Article in Chinese | WPRIM | ID: wpr-703868

ABSTRACT

Objectives: To evaluate the sedative effect of dexmedetomidine (DEX) in patients with type I aortic dissection (AD) after total arch replacement surgery. Methods: A total of 237 AD patients with arch involvement received total arch replacement were enrolled; there were 199 (84.0%) male and the patient's mean age was (48.79±12.65) years. Based on post-operative application of sedatives during ICU stay, the patients were divided into 2 groups: DEX group, patients received load dose DEX 1μg/kg by slow intravenous injection, then (0.2-0.7) μg/(kg·h ) by continuous infusion, n=126 and Midazolam (MDZ) group, patients received load dose MDZ 0.05μg/kg by slow intravenous injection, then (0.02-0.1) mg/(kg·h ) by continuous infusion, n=111. Same surgical method was used in both groups, the mechanical ventilation time, incidence of delirium and other relevant indexes were compared between 2 groups.
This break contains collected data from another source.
/-- R649, R656, R657, R669. -/
def Obligations.RegisterAccess : Prop :=
  ∀ (s : State) (ini : Nat), s.settled →
    (∀ (b a : Nat) (r : RegRow × Nat) (v : Word), s.mayAccess ini b → (b = 0 ∨ b = 1) → a < 2 ^ 28 → a % 4 = 0 →
      blockOf a = some b → regRow a = some r → r.1.access = .rw → commonOffset b a = none →
      ∃ t, exec (.registerWrite ini (BitVec.ofNat 28 a) v) s = .next t ∧
        t.reg a = mergeFields r.1.flds (s.reg a) v ∧ t = s.accessed t ∧ s.served t ini [a] []) ∧
    (∀ (a : BitVec 28) (v : Word), s.mayAccess ini 0 → 0 < ini → blockOf (wordAddr a.toNat) = none →
      (∃ t, exec (.registerWrite ini a v) s = .next t ∧
        t.reg Reg.DEV_CNT_UNMAPPED = s.reg Reg.DEV_CNT_UNMAPPED + 1 ∧ t = s.accessed t ∧
        s.served t ini [Reg.DEV_CNT_UNMAPPED] []) ∧
      (∃ t, exec (.registerRead ini a) s = .next t ∧
        t.reg Reg.DEV_CNT_UNMAPPED = s.reg Reg.DEV_CNT_UNMAPPED + 1 ∧
        t.out = Out.regRead ini (wordAddr a.toNat) 0 :: s.out ∧ t = { s.accessed t with out := t.out } ∧
        s.served t ini [Reg.DEV_CNT_UNMAPPED] [])) ∧
    (∀ _ : 0 < ini ∧ s.mayAccess ini 5,
      ∃ (t : State) (w : Word), exec (.registerRead ini (BitVec.ofNat 28 Reg.NTM_SNAP_PP)) s = .next t ∧
        t.out = Out.regRead ini Reg.NTM_SNAP_PP w :: s.out ∧ t.rbit Reg.NTM_SNAP_PP 8 = false ∧
        t.fld Reg.NTM_SNAP_PP 7 0 = s.fld Reg.NTM_SNAP_PP 7 0 ∧ t = { s.accessed t with out := t.out } ∧
        s.served t ini [Reg.NTM_SNAP_PP] []) ∧
    (∀ _ : 0 < ini ∧ s.mayAccess ini 2 ∧ s.fld Reg.CLK_X_ADDR 2 0 = 0 ∧ s.fld Reg.CLK_X_SEL 7 0 < 82,
      ∃ (t : State) (w : Word), exec (.registerRead ini (BitVec.ofNat 28 Reg.CLK_X_DATA)) s = .next t ∧
        t.out = Out.regRead ini Reg.CLK_X_DATA w :: s.out ∧ (t.crossing (s.fld Reg.CLK_X_SEL 7 0)).ovrFlag = false ∧
        t.fld Reg.CLK_X_ADDR 2 0 = 1 ∧ t = { s.accessed t with out := t.out, clk := t.clk } ∧
        s.served t ini [Reg.CLK_X_ADDR] []) ∧
    (∀ _ : 0 < ini ∧ s.mayAccess ini 4,
      ∃ (t : State) (w : Word), exec (.registerRead ini (BitVec.ofNat 28 Reg.FLT_RULE_DATA)) s = .next t ∧
        t.out = Out.regRead ini Reg.FLT_RULE_DATA w :: s.out ∧
        t.fld Reg.FLT_RULE_ADDR 2 0 = (s.fld Reg.FLT_RULE_ADDR 2 0 + 1) % 8 ∧
        t = { s.accessed t with out := t.out } ∧ s.served t ini [Reg.FLT_RULE_ADDR] [])

/-- R659. -/
def Obligations.SequenceClear : Prop :=
  ∀ (s : State) (ini b a : Nat) (v : Word), s.settled → s.mayAccess ini b → a < 2 ^ 28 → a % 4 = 0 →
    blockOf a = some b → (b = 14 → ini = 0) → commonOffset b a = none → (regRow a).map (fun r => r.1.access) = some .sqc →
    ∃ t, exec (.sqcClear ini (BitVec.ofNat 28 a) v) s = .next t ∧
      (v.toNat / 2 ^ 24 = (s.reg a).toNat / 2 ^ 24 →
        t.fld a 31 24 = s.fld a 31 24 ∧ (∀ i < 24, t.rbit a i = (s.rbit a i && !v.getLsbD i)) ∧
        s.regsKept t [Reg.ARB_STATUS, a]) ∧
      (v.toNat / 2 ^ 24 ≠ (s.reg a).toNat / 2 ^ 24 →
        t.reg (Reg.BLK_SEQ_MISS b) = s.reg (Reg.BLK_SEQ_MISS b) + 1 ∧ s.served t ini [Reg.BLK_SEQ_MISS b] [] ∧
        t = s.accessed t)
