/-! ### `setTcSlot` -/

@[simp] theorem State.setTcSlot_pending (i : Nat) (x : Slot) : (s.setTcSlot i x).pending = s.pending := rfl
@[simp] theorem State.setTcSlot_ticks (i : Nat) (x : Slot) : (s.setTcSlot i x).ticks = s.ticks := rfl
@[simp] theorem State.setTcSlot_fresh (i : Nat) (x : Slot) : (s.setTcSlot i x).fresh = s.fresh := rfl
@[simp] theorem State.setTcSlot_regs (i : Nat) (x : Slot) : (s.setTcSlot i x).regs = s.regs := rfl
@[simp] theorem State.setTcSlot_wide (i : Nat) (x : Slot) : (s.setTcSlot i x).wide = s.wide := rfl
@[simp] theorem State.setTcSlot_evt (i : Nat) (x : Slot) : (s.setTcSlot i x).evt = s.evt := rfl
@[simp] theorem State.setTcSlot_out (i : Nat) (x : Slot) : (s.setTcSlot i x).out = s.out := rfl
@[simp] theorem State.setTcSlot_spi (i : Nat) (x : Slot) : (s.setTcSlot i x).spi = s.spi := rfl
@[simp] theorem State.setTcSlot_guards (i : Nat) (x : Slot) : (s.setTcSlot i x).guards = s.guards := rfl
@[simp] theorem State.setTcSlot_clk (i : Nat) (x : Slot) : (s.setTcSlot i x).clk = s.clk := rfl
@[simp] theorem State.setTcSlot_flt (i : Nat) (x : Slot) : (s.setTcSlot i x).flt = s.flt := rfl
@[simp] theorem State.setTcSlot_boot (i : Nat) (x : Slot) : (s.setTcSlot i x).boot = s.boot := rfl
@[simp] theorem State.setTcSlot_sems (i : Nat) (x : Slot) : (s.setTcSlot i x).sems = s.sems := rfl
@[simp] theorem State.setTcSlot_pwr (i : Nat) (x : Slot) : (s.setTcSlot i x).pwr = s.pwr := rfl
@[simp] theorem State.setTcSlot_pads (i : Nat) (x : Slot) : (s.setTcSlot i x).pads = s.pads := rfl
@[simp] theorem State.setTcSlot_ntm (i : Nat) (x : Slot) : (s.setTcSlot i x).ntm = { s.ntm with slots := Tab.set Slot.reset s.ntm.slots i x } := rfl
@[simp] theorem State.setTcSlot_hrd (i : Nat) (x : Slot) : (s.setTcSlot i x).hrd = s.hrd := rfl
@[simp] theorem State.setTcSlot_arb (i : Nat) (x : Slot) : (s.setTcSlot i x).arb = s.arb := rfl
@[simp] theorem State.setTcSlot_pods (i : Nat) (x : Slot) : (s.setTcSlot i x).pods = s.pods := rfl
@[simp] theorem State.setTcSlot_dsf (i : Nat) (x : Slot) : (s.setTcSlot i x).dsf = s.dsf := rfl
@[simp] theorem State.setTcSlot_act (i : Nat) (x : Slot) : (s.setTcSlot i x).act = s.act := rfl
@[simp] theorem State.setTcSlot_lsc (i : Nat) (x : Slot) : (s.setTcSlot i x).lsc = s.lsc := rfl
@[simp] theorem State.setTcSlot_usq (i : Nat) (x : Slot) : (s.setTcSlot i x).usq = s.usq := rfl
@[simp] theorem State.setTcSlot_ubt (i : Nat) (x : Slot) : (s.setTcSlot i x).ubt = s.ubt := rfl
@[simp] theorem State.setTcSlot_twn (i : Nat) (x : Slot) : (s.setTcSlot i x).twn = s.twn := rfl
@[simp] theorem State.setTcSlot_arrivals (i : Nat) (x : Slot) : (s.setTcSlot i x).arrivals = s.arrivals := rfl
@[simp] theorem State.setTcSlot_ports (i : Nat) (x : Slot) : (s.setTcSlot i x).ports = s.ports := rfl
@[simp] theorem State.setTcSlot_cls (i : Nat) (x : Slot) : (s.setTcSlot i x).cls = s.cls := rfl
@[simp] theorem State.setTcSlot_hsk (i : Nat) (x : Slot) : (s.setTcSlot i x).hsk = s.hsk := rfl
@[simp] theorem State.setTcSlot_shell (i : Nat) (x : Slot) : (s.setTcSlot i x).shell = s.shell := rfl
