-- ==== Sys2Proof/Laws/Counters.lean ====
section
/-! SUPPORT. The CNT_HALF flag of every 48-bit counter: the status register of its block, and the bit. -/

namespace Sys2Proof.Machine

/-- Adding 1 makes bit 47 become 1 exactly at 0x7FFFFFFFFFFF. -/
theorem half_iff (w : Wide) : (!w.getLsbD 47 && (w + 1).getLsbD 47) = true ↔ w = 0x7FFFFFFFFFFF := by
  rw [← BitVec.msb_eq_getLsbD_last (x := w), ← BitVec.msb_eq_getLsbD_last (x := w + 1)]
  simp only [BitVec.msb_eq_decide, Bool.and_eq_true, Bool.not_eq_true', decide_eq_false_iff_not, decide_eq_true_eq]
  constructor
  · intro h
    apply BitVec.eq_of_toNat_eq
    have h1 : w.toNat < 2 ^ 48 := w.isLt
    have h2 : (w + 1).toNat = (w.toNat + 1) % 2 ^ 48 := by simp [BitVec.toNat_add]
    rw [h2] at h
    show w.toNat = 0x7FFFFFFFFFFF
    omega
  · intro h; subst h; decide

/-- An event counted, by what the counter held. -/
theorem State.ev_bump_at (s : State) (a b : Nat) : (s.bump a).ev b =
    if s.cnt a = 0x7FFFFFFFFFFF ∧ b = (halfFlag a).1 then putBit (s.ev b) (halfFlag a).2 true else s.ev b := by
  rw [State.ev_bump]
  by_cases h : s.cnt a = 0x7FFFFFFFFFFF
  · rw [(half_iff _).2 h]; simp [h]
  · have h2 : ¬ (!(s.cnt a).getLsbD 47 && (s.cnt a + 1).getLsbD 47) = true := fun x => h ((half_iff _).1 x)
    rw [if_neg (fun x => h2 x.1), if_neg (fun x => h x.1)]

/-- Another register's events are not touched by a count. -/
theorem State.ev_bump_ne (s : State) {a b : Nat} (h : b ≠ (halfFlag a).1) : (s.bump a).ev b = s.ev b := by
  rw [State.ev_bump_at, if_neg (fun x => h x.2)]

theorem State.ev_count_ne (s : State) {a b : Nat} (n : Nat) (h : b ≠ (halfFlag a).1) : (s.count a n).ev b = s.ev b := by
  rw [State.ev_count, if_neg (fun x => h x.2)]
Results: Compared with MDZ group, DEX group had reduced mechanical ventilation time (3.97±1.28) d vs (4.99±1.58) d and ICU stay time (6.63±1.71) vs (7.24±2.56) d, less incidences of delirium (8.7% vs 18.9%) and permanent dysneuria (5.65% vs 13.5%), all P<0.05. Conclusions: Compared with MDZ, DEX may effectively reduce mechanical ventilation time, ICU stay time and the incidence of dysneuria in type I AD patients after total arch replacement surgery; it had positive role for patient's recovery.